• _PROMPT_
The reply consists of one number only: how many lines in the listing below contain the word "some".
[Start of Attachment]
-- ==== Sys2Proof/Laws/Scan.lean ====
section
/-! SUPPORT. Everything the admission scan can change: the relation `ScanOnly`, and that the scan and what it is made of are in it (R63, R65, R67). -/

set_option Elab.async false

namespace Sys2Proof.Machine

variable {s t u : State}

@[simp] theorem modify_same (l : List Half) (n : Nat) : l.modify n (fun x => x) = l := List.modify_id n l

theorem ScanOnly.refl : ScanOnly s s :=
  ⟨rfl, s.upe.demand, s.upe.rescan, s.meu.adc, s.meu.tempPlace, s.meu.batteryPlace, s.wfs.entries, s.wfs.history, [], [], 0, s.sif.int,
    s.sif.writers, by simp, by simp⟩

theorem ScanOnly.trans (h : ScanOnly s t) (g : ScanOnly t u) : ScanOnly s u := by
  obtain ⟨h1, d, r, a, tp, bp, en, hi, wq, sq, k, i, w, hb, e⟩ := h
  obtain ⟨g1, d', r', a', tp', bp', en', hi', wq', sq', k', i', w', gb, e'⟩ := g
  refine ⟨g1.trans h1, d', r', a', tp', bp', en', hi', wq ++ wq', sq ++ sq', k + k', i', w', ?_, ?_⟩
  · intro b hm
    exact (List.mem_append.mp hm).elim (hb b) (gb b)
  · rw [e'] at *
    rw [e]
    have : (fun x : Half => x + k + k') = fun x => x + (k + k') := by funext x; exact BitVec.add_assoc x k k'
    simp [List.append_assoc, List.modify_modify_eq, Function.comp_def, this]

/-- The fields that a scan may set, set. -/
theorem scanOnly_fields (d r : Bool) (a : Option AdcInput) (tp bp : Bool) (en : List StoreEntry) (hi : Option Nat) (s : State) :
    ScanOnly s { s with
      upe.demand := d, upe.rescan := r, meu.adc := a, meu.tempPlace := tp, meu.batteryPlace := bp, wfs.entries := en, wfs.history := hi } :=
  ⟨rfl, d, r, a, tp, bp, en, hi, [], [], 0, s.sif.int, s.sif.writers, by simp, by simp⟩

/-- A burst that joins the waveform queue. -/
theorem scanOnly_joinWave (b : Burst) (s : State) : ScanOnly s (joinWave b s) :=
  ⟨rfl, s.upe.demand, s.upe.rescan, s.meu.adc, s.meu.tempPlace, s.meu.batteryPlace, s.wfs.entries, s.wfs.history, [b], [], 0, s.sif.int,
    s.sif.writers, by simp, by simp [joinWave]⟩

/-- A post of TEMPERATURE is one of the scan's changes. -/
theorem scanOnly_post (s : State) : ScanOnly s (post .temperature s) := by
  obtain ⟨w, q, e⟩ := post_eq .temperature s
  obtain ⟨p, ep, hp⟩ := post_queue .temperature s
  rw [e] at ep
  obtain rfl := List.append_cancel_left ep
  rw [e]
  exact ⟨rfl, s.upe.demand, s.upe.rescan, s.meu.adc, s.meu.tempPlace, s.meu.batteryPlace, s.wfs.entries, s.wfs.history, [], q, 1,
    intOf s.sif.mask (s.sif.posted.modify Cause.temperature.num (· + 1)) s.sif.acked, w, hp, by simp⟩

/-- A change of entries that keeps their numbers and requests. -/
theorem scanOnly_entries {f : Entry → Entry} (h : ∀ e, (f e).request = e.request)
    (s : State) : ScanOnly s { s with upe.list := s.upe.list.map f } := by
  refine ⟨?_, s.upe.demand, s.upe.rescan, s.meu.adc, s.meu.tempPlace, s.meu.batteryPlace, s.wfs.entries, s.wfs.history, [], [], 0, s.sif.int,
    s.sif.writers, by simp, by simp⟩
  simp only [List.map_map]
  congr 1
  funext e
  exact h e

theorem scanOnly_reportFree (s : State) : ScanOnly s (reportFree s) :=
  scanOnly_entries (fun e => by split <;> rfl) s

theorem scanOnly_clearHolder (id : Nat) (k : Option StoreKey) (s : State) : ScanOnly s (clearHolder id k s) := by
  have h : ∀ en, ScanOnly s { s with wfs.entries := en } := fun _ => scanOnly_fields _ _ _ _ _ _ _ s
  unfold clearHolder
  dsimp only
  split
  · exact (h _).trans (scanOnly_reportFree _)
  · exact h _

theorem scanOnly_dropOtherHold (id : Nat) (k : StoreKey) (s : State) : ScanOnly s (dropOtherHold id k s) := by
  have h := scanOnly_clearHolder id (some k) s
  unfold dropOtherHold
  dsimp only
  split
  · exact h.trans (scanOnly_fields _ _ _ _ _ _ _ _)
  · exact h

theorem scanOnly_selectBand (im : Image) (x : Int) (s : State) : ScanOnly s (selectBand im x s).2 := by
  have h : ScanOnly s { s with wfs.history := some (chooseBand im s.wfs.history x) } :=
    scanOnly_fields _ _ _ _ _ _ _ s
  unfold selectBand
  dsimp only
  split
  · exact h.trans (scanOnly_post _)
  · exact h

theorem scanOnly_lookup (id : Nat) (m : Mode) (b : Nat) (s : State) : ScanOnly s (lookup id m b s).2 := by
  unfold lookup
  split
  · exact ScanOnly.refl
  · have h := scanOnly_dropOtherHold id ⟨s.wfs.generation, m, b⟩ s
    dsimp only
    split
    · exact h
    · split
      · exact h
      · split
        · exact (h.trans (scanOnly_fields _ _ _ _ _ _ _ _)).trans (scanOnly_joinWave _ _)
        · exact h

theorem scanOnly_setEntry {f : Entry → Entry} (h : ∀ e, (f e).request = e.request)
    (id : Nat) (s : State) : ScanOnly s (setEntry id f s) :=
  scanOnly_entries (fun e => by split <;> first | exact h e | rfl) s

theorem scanOnly_lookupFor (id : Nat) (m : Mode) (b : Nat) (n : Bool) (s : State) : ScanOnly s (lookupFor id m b n s).2 :=
  (scanOnly_lookup id m b s).trans (scanOnly_setEntry (fun _ => by simp [Entry.request]) _ _)

theorem scanOnly_chooseKey (e : Entry) (s : State) : ScanOnly s (chooseKey e s) := by
  unfold chooseKey
  split
  · exact (scanOnly_selectBand _ _ _).trans (scanOnly_lookupFor _ _ _ _ _)
  · exact ScanOnly.refl

theorem scanOnly_adcKick (s : State) : ScanOnly s (adcKick s) := by
  unfold adcKick
  split
  · exact ScanOnly.refl
  · split
    · exact scanOnly_fields _ _ _ _ _ _ _ s
    · split
      · exact scanOnly_fields _ _ _ _ _ _ _ s
      · exact ScanOnly.refl

theorem scanOnly_demandSample (s : State) : ScanOnly s (demandSample s) := by
  have h : ScanOnly s { s with upe.demand := true } := scanOnly_fields _ _ _ _ _ _ _ s
  unfold demandSample
  split
  · exact ScanOnly.refl
  · unfold requestTemp
    split
    · exact h
    · exact (h.trans (scanOnly_fields _ _ _ _ _ _ _ _)).trans (scanOnly_adcKick _)

theorem scanOnly_keyOrSample (e : Entry) (s : State) : ScanOnly s (keyOrSample e s) := by
  unfold keyOrSample
  split
  · exact scanOnly_chooseKey e s
  · exact (scanOnly_setEntry (fun _ => by simp [Entry.request]) _ _).trans (scanOnly_demandSample _)

theorem scanOnly_eligible (e : Entry) (s : State) : ScanOnly s (eligible e s).2 := by
  unfold eligible
  split
  · exact ScanOnly.refl
  · next k _ =>
    split
    · have h := scanOnly_lookupFor e.id (decideMode e s).1 k.band (decideMode e s).2 s
      dsimp only
      split <;> next g => rw [g] at h; exact h
    · exact ScanOnly.refl

theorem scanOnly_scanEntry (id : Nat) (s : State) : ScanOnly s (scanEntry id s).2 := by
  unfold scanEntry
  split
  · exact ScanOnly.refl
  · next e _ =>
    split
    · exact ScanOnly.refl
    · dsimp only
      have h : ScanOnly s (if e.st = .none then keyOrSample e s else s) := by
        split
        · exact scanOnly_keyOrSample e s
        · exact ScanOnly.refl
      split
      · split
        · exact h.trans (scanOnly_eligible _ _)
        · exact h.trans (scanOnly_eligible _ _)
        all_goals exact h
      · exact h

theorem scanOnly_scanList : ∀ (l : List Nat) (s : State), ScanOnly s (scanList l s).2
  | [], _ => ScanOnly.refl
  | id :: l, s => by
    have h := scanOnly_scanEntry id s
    unfold scanList
    split <;> next g => rw [g] at h; first | exact h | exact h.trans (scanOnly_scanList l _)

/-- The scan for an eligible entry changes no more than `ScanOnly` says. -/
theorem scanOnly_scanFor (s : State) : ScanOnly s (scanFor s).2 := scanOnly_scanList _ s

/-- The admission scan changes no more than `ScanOnly` says. -/
theorem scanOnly_scan (s : State) : ScanOnly s (scan s) :=
  (scanOnly_fields s.upe.demand false s.meu.adc s.meu.tempPlace s.meu.batteryPlace s.wfs.entries s.wfs.history s).trans
    (scanOnly_scanFor _)

/-- The lookups made again change no more than `ScanOnly` says (R66). -/
theorem scanOnly_relookList : ∀ (l : List Nat) (s : State), ScanOnly s (relookList l s)
  | [], _ => ScanOnly.refl
  | id :: l, s => by
    unfold relookList
    split
    · split
      · exact (scanOnly_lookupFor _ _ _ _ _).trans (scanOnly_relookList l _)
      · exact scanOnly_relookList l s
    · exact scanOnly_relookList l s

/-- A report that has arrived either leaves the scan to the lookups made again, or lets it run (R67). -/
theorem scanOnly_reported (s : State) : ScanOnly s (reported s) := by
  unfold reported
  split
  · exact ScanOnly.refl
  · exact scanOnly_scan s

/-- The lookups made again and the scan that follows (R66, R67). -/
theorem scanOnly_storeRetry (s : State) : ScanOnly s (storeRetry s) := by
  unfold storeRetry
  split
  · exact (scanOnly_relookList _ s).trans (scanOnly_scan _)
  · exact ScanOnly.refl

end Sys2Proof.Machine
end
[End of Attachment]
• _EXERCISE RESPONSE_
2